Topic : Land Birds
Article 21 07 February 2007
Olive/Karoo Thrush identification
Since the splitting of Olive Thrush Turdus olivaceus on the basis of genetic evidence, and the erection of Karoo Thrush Turdus smithi to full species level, there has been no definitive publication (field guide) to show birders in the region how to separate these birds in the field. Until new and updated field guides becomes available, these photographs show the key morphological differences to help birders separate these species. Considerable species overlap does occur in the transition region between the eastern and southern Olive Thrush and its essentially western or inland counterpart Karoo Thrush.
This is predominantly a forest loving species that also occurs on forest margins, riverine thickets and wooded parks and gardens in the moister eastern regions. The key identification features are:
- Distinct orange flanks.
- A dark patch around the nostril region of the upper mandible.
- A darker eye-ring than Karoo Thrush.
- The dark throat streaking against a whiter background giving it a bolder streaked effect than the following species.
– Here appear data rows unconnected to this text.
/-- Settles O47: the frame's last events set the levels of its three lines, and none of its events writes the other
strobe. -/
theorem completedFrameLevels : Obligations.CompletedFrameLevels := by
  intro u cmd d s t h
  obtain rfl := sendFrame_ok h
  have hbit : Level.ofBit (slotBit cmd d (slotCount (min d.length 14) - 1)) =
      if d = [] then Level.ofBit (cmd.getLsbD 7)
      else if min d.length 14 % 2 = 0 then .low
      else Level.ofBit ((d.getD (min d.length 14 - 1) 0).getLsbD 4) := by
    rw [slotBit_last, apply_ite Level.ofBit, apply_ite Level.ofBit]; rfl
  have hother : ∀ v, v ≠ u → NoWrite (strobe v) (frameEvents (strobe u) cmd d) := fun v hv =>
    frameEvents_noWrite (strobe_ne_clk v) (strobe_ne_dio v) (strobe_injective.ne hv) cmd d
  obtain ⟨l, hl⟩ := foldl_after_frameEvents (strobe u) cmd d s.lvl
  rw [← hbit]
  refine ⟨?_, ?_, fun v hv => ?_, ?_⟩
  · rw [State.afterEvents_lvl, hl, Levels.get_set_of_ne _ (strobe_ne_clk u).symm, Levels.get_set_self]
  · rw [State.afterEvents_lvl, hl, Levels.get_set_self]
  · exact Levels.get_foldl_after (isWrite_of_writes (frameEvents_writes _ cmd d)) (hother v hv) s.lvl
  · rw [State.afterEvents_lvl, hl, Levels.get_set_of_ne _ (strobe_ne_dio u).symm, Levels.get_set_of_ne _ (by decide),
      Levels.get_set_self]

/-- The slots of a frame write no strobe. -/
theorem flatMap_slotEvents_noWrite (u : UnitId) (bs : List Bool) : NoWrite (strobe u) (bs.flatMap slotEvents) := by
  intro e he
  obtain ⟨b, -, he⟩ := List.mem_flatMap.mp he
  simp only [slotEvents, List.mem_cons, List.not_mem_nil, or_false] at he
  rcases he with rfl | rfl | rfl <;> simp [Event.writtenPin, Ne.symm]

/-- Inside a frame, after its first call and before its last one, its strobe is low. -/
theorem strobe_low_inside_frame {u : UnitId} {cmd : Byte} {d : List Byte} {e₀ e : Event} {p q : List Event}
    (h : frameEvents (strobe u) cmd d = e₀ :: p ++ e :: q) (l : Levels) :
    ((e₀ :: p).foldl Levels.after l).get (strobe u) = .low := by
  rw [frameEvents, List.cons_append] at h
  obtain ⟨rfl, htail⟩ := List.cons.inj h
  have hslots : p <+: (frameBits cmd d).flatMap slotEvents := by
    refine List.prefix_of_prefix_length_le ⟨_, htail.symm⟩ (List.prefix_append ..) ?_
    have hlen := congrArg List.length htail
    simp only [List.length_append, List.length_cons, List.length_nil] at hlen
    omega
  have hwrite : ∀ e ∈ p, e.isWrite = true := fun e he =>
    isWrite_of_writes (frameEvents_writes (strobe u) cmd d) e (by rw [frameEvents, htail]; simp [he])
  rw [List.foldl_cons, Levels.get_foldl_after hwrite fun e he => flatMap_slotEvents_noWrite u _ e (hslots.mem he)]
  exact Levels.get_set_self ..

/-- Settles O48: the failed call is the strobe's own, which leaves it unknown, or it comes after the falling edge and
before the rising one, where the strobe is low. -/
theorem failedFrameLeavesItsStrobeInDoubt : Obligations.FailedFrameLeavesItsStrobeInDoubt := by
  intro u cmd d s t h
  obtain ⟨k, hk, rfl⟩ := sendFrame_err h
  obtain ⟨w, e, q, hframe, -, -, hcut⟩ := cutAtCall_eq hk
  obtain ⟨p, b, rfl⟩ := frameEvents_writes (strobe u) cmd d e (by rw [hframe]; simp)
  have hlvl : (s.afterEvents (w ++ [.lvl p b .err])).lvl = (w.foldl Levels.after s.lvl).set p .unknown := by
    rw [State.afterEvents_lvl, List.foldl_append]; rfl
  have hstrobe : ((w.foldl Levels.after s.lvl).set p .unknown).get (strobe u) = .low ∨
      ((w.foldl Levels.after s.lvl).set p .unknown).get (strobe u) = .unknown := by
    by_cases hp : strobe u = p
    · exact .inr (hp ▸ Levels.get_set_self ..)
    · rw [Levels.get_set_of_ne _ hp]
      cases w with
      | nil => cases hframe; exact absurd rfl hp
      | cons e₀ w => exact .inl (strobe_low_inside_frame hframe s.lvl)
  simp only [hcut, Event.failed, State.strobeMayBeLow, hlvl]
  refine ⟨w.length, p, b, by simp [hframe], by simp [hframe], Levels.get_set_self .., hstrobe, ?_⟩
  rcases hstrobe with h | h <;> rw [h] <;> rfl

end Sys2Proof.Machine

/-! The Display Unit's claims (41_display_unit.md): the frame each wire command sends, the step that performs a called-for
unit operation, and the power byte. -/

namespace Sys2Proof.Machine

/-! ## The wire commands (R120 to R122, R124, R125) -/

/-- A wire command sends its frame's events and returns the frame's result: `exec_unit`, at every state. -/
theorem unitSends_unitEvents {i : Instr} (hi : i.isHostRequest = false) : UnitSends i (fun s => unitEvents s i) :=
  exec_unit hi

/-- Settles O16: each command's events are one frame with its command byte and no data byte, of `E(0)` events. -/
theorem unitCommandsSendOneFrame : Obligations.UnitCommandsSendOneFrame := fun u =>
  ⟨unitSends_unitEvents (i := .cmdDisplayMode u) rfl, unitSends_unitEvents (i := .cmdDataMode u) rfl,
    fun b => unitSends_unitEvents (i := .cmdPowerOn u b) rfl, unitSends_unitEvents (i := .cmdPowerOff u) rfl,
    fun cmd => frameEvents_length (strobe u) cmd []⟩

/-- The events of a frame are those of its first 14 data bytes (R103). -/
theorem frameEvents_take (stb : Pin) (cmd : Byte) (d : List Byte) :
    frameEvents stb cmd (d.take 14) = frameEvents stb cmd d := by
  rw [← frame_events, frame_take, frame_events]

/-- Settles O17: the command's events are one frame with 0xC0 and its data bytes, of which the frame takes at most 14. -/
theorem addressWriteSendsItsDataBytes : Obligations.AddressWriteSendsItsDataBytes := fun u d =>
  ⟨unitSends_unitEvents (i := .cmdAddrWrite u d) rfl, frameEvents_length (strobe u) 0xC0 d,
    (frameEvents_take (strobe u) 0xC0 d).symm⟩

/-! ## The step at the unit port (R120) -/

/-- A called-for unit operation is fetched before anything else, and its call is taken. -/
theorem fetch_unit {s : State} {u : UnitId} {bytes : List Byte} (hc : s.unitCall = some (u, bytes)) :
    s.fetch = .unit (decodeWire s.cfg u bytes) { s with unitCall := none } := by
  simp only [State.fetch, hc]

/-- Settles O7: the step performs what it fetches. -/
theorem stepPerformsTheCalledUnitOperation : Obligations.StepPerformsTheCalledUnitOperation := by
  intro s u bytes i hc hd
  simp only [step, fetch_unit hc, hd]

/-! ## The power byte (R123) -/

/-- `b AND 7` is the brightness field `b[2:0]`. -/
theorem and_seven_eq_brightness (b : Byte) : b &&& 0x07 = (b.extractLsb' 0 3).setWidth 8 := by
  have hlow : (b &&& 0x07).toNat = b.toNat % 2 ^ 3 := Nat.and_two_pow_sub_one_eq_mod b.toNat 3
  refine BitVec.eq_of_toNat_eq ?_
  rw [hlow, BitVec.toNat_setWidth, BitVec.extractLsb'_toNat, Nat.shiftRight_zero]
  omega

/-- Bits 7 and 3 are set and bits 6:4 clear, over a field of 3 bits. -/
theorem powerOnBase_or_setWidth : ∀ f : BitVec 3, 0x88 ||| f.setWidth 8 = 0b10001#5 ++ f := by decide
Karoo Thrush occupies drier habitats than its eastern counterpart and in areas of overlap will choose sites that tend to be more open and less mesic than that occupied by the above species. Key field identification features include:
- Grey Flanks. There is however considerable variation in the intensity of grey plumage on the flanks. All colour forms however show some degree of grey plumage on the flanks though this may blend with shades of orange or orange/yellow.
- All-yellow upper mandible.
- Paler eye-ring than the previous species but this is not a good feature in poor light.
- Darker throat background plumage gives the effect of a less boldly streaked chin and throat.
- The extent of orange plumage on the underparts is variable.
The separation of closely related thrushes is a problem not unique to southern Africa, in fact species-level problems still exist in the taxonomy of this large family with over 330 thrushes worldwide (66 in the genus Turdus). In Africa, separation of the complex group of similar looking Olive and African Thrush Turdus pelios still poses problems and assignment of some of the subspecies to one or the other of these two species is still uncertain.